• _Aim of the task_
All lines in the records that carry the string "extractLsb" are to be shown.

Extracted information section start

-- ==== Sys2Proof/Certificates/Slice0/Obligations.lean ====
section
/-! DEFINITION. The statements about the machine, for the provers: each formalises rules of the spec, as its docstring says. -/

open Sys2Proof Sys2Proof.Machine

namespace Sys2Proof.Machine

/-- The instruction writes one value to one s or a register and goes on; the value has a property. -/
def Gives (i : Instr) (s : State) (d : BitVec 8) (p : Word → Prop) : Prop := ∃ v, p v ∧ Runs i s (WritesSA s · d v)

/-- As `Gives`, with the value's bits. -/
def GivesBits (i : Instr) (s : State) (d : BitVec 8) (bit : Nat → Bool) : Prop :=
  Gives i s d (fun v => ∀ n, n < 64 → v.getLsbD n = bit n)

/-- The exact result of R76 as it is stored: clamped under SAT to int64, or to nat64 under T1 = 7. -/
def stored76 (sat : BitVec 1) (t1 : BitVec 4) (e : Int) : Word :=
  if sat = 0 then BitVec.ofInt 64 e
  else if t1 = 3 then BitVec.ofInt 64 (if e < -2 ^ 63 then -2 ^ 63 else if e > 2 ^ 63 - 1 then 2 ^ 63 - 1 else e)
  else BitVec.ofInt 64 (if e < 0 then 0 else if e > 2 ^ 64 - 1 then 2 ^ 64 - 1 else e)

/-- An operand of R76: nat64 under T1 = 7, int64 otherwise. -/
def operand76 (t1 : BitVec 4) (w : Word) : Int := if t1 = 7 then w.toNat else w.toInt

end Sys2Proof.Machine

/-- R76: ADD, SUB, MUL and ADDI compute exactly, clamp under SAT and store the low 64 bits; nothing else changes. -/
def Obligations.SaturatingArithmeticFollowsR76 : Prop :=
  ∀ (s : State),
    (∀ f : FQ, s.guard f.g f.gn = true → okSat f.sat f.t1 = true →
      Gives (.add f) s f.d (· = stored76 f.sat f.t1 (operand76 f.t1 (s.sa f.a) + operand76 f.t1 (s.sa f.b))) ∧
      Gives (.sub f) s f.d (· = stored76 f.sat f.t1 (operand76 f.t1 (s.sa f.a) - operand76 f.t1 (s.sa f.b))) ∧
      Gives (.mul f) s f.d (· = stored76 f.sat f.t1 (operand76 f.t1 (s.sa f.a) * operand76 f.t1 (s.sa f.b)))) ∧
    (∀ f : FI, s.guard f.g f.gn = true → okSat (f.sh.extractLsb' 5 1) f.t1 = true →
      Gives (.addi f) s f.d (· = stored76 (f.sh.extractLsb' 5 1) f.t1 (operand76 f.t1 (s.sa f.a) + f.imm.toInt)))

/-- R77, R75: a division's quotient and remainder are those of truncation toward zero, or the values at a divisor of
zero; the high product completes the low one. -/
def Obligations.DivisionAndHighProductAreExact : Prop :=
  ∀ (f : FQ) (s : State), s.guard f.g f.gn = true →
    (∃ q r : Word, Runs (.div f) s (WritesSA s · f.d q) ∧ Runs (.rem f) s (WritesSA s · f.d r) ∧
      (s.sa f.b = 0 → q.toNat = 2 ^ 64 - 1 ∧ r = s.sa f.a) ∧
      (s.sa f.b ≠ 0 → ∃ qi ri : Int, (s.sa f.a).toInt = (s.sa f.b).toInt * qi + ri ∧
        ri.natAbs < (s.sa f.b).toInt.natAbs ∧ (ri = 0 ∨ (ri < 0 ↔ (s.sa f.a).toInt < 0)) ∧
        q = BitVec.ofInt 64 qi ∧ r = BitVec.ofInt 64 ri)) ∧
    (∃ q r : Word, Runs (.divu f) s (WritesSA s · f.d q) ∧ Runs (.remu f) s (WritesSA s · f.d r) ∧
      (s.sa f.b = 0 → q.toNat = 2 ^ 64 - 1 ∧ r = s.sa f.a) ∧
      (s.sa f.b ≠ 0 → (s.sa f.a).toNat = (s.sa f.b).toNat * q.toNat + r.toNat ∧ r.toNat < (s.sa f.b).toNat)) ∧
    Gives (.mulh f) s f.d (fun h => (s.sa f.a).toInt * (s.sa f.b).toInt = 2 ^ 64 * h.toInt + (s.sa f.a * s.sa f.b).toNat) ∧
    Gives (.mulhu f) s f.d (fun h => (s.sa f.a).toNat * (s.sa f.b).toNat = 2 ^ 64 * h.toNat + (s.sa f.a * s.sa f.b).toNat)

Extracted information section end

• _Output of the exercise_
    (∀ f : FI, s.guard f.g f.gn = true → okSat (f.sh.extractLsb' 5 1) f.t1 = true →
      Gives (.addi f) s f.d (· = stored76 (f.sh.extractLsb' 5 1) f.t1 (operand76 f.t1 (s.sa f.a) + f.imm.toInt)))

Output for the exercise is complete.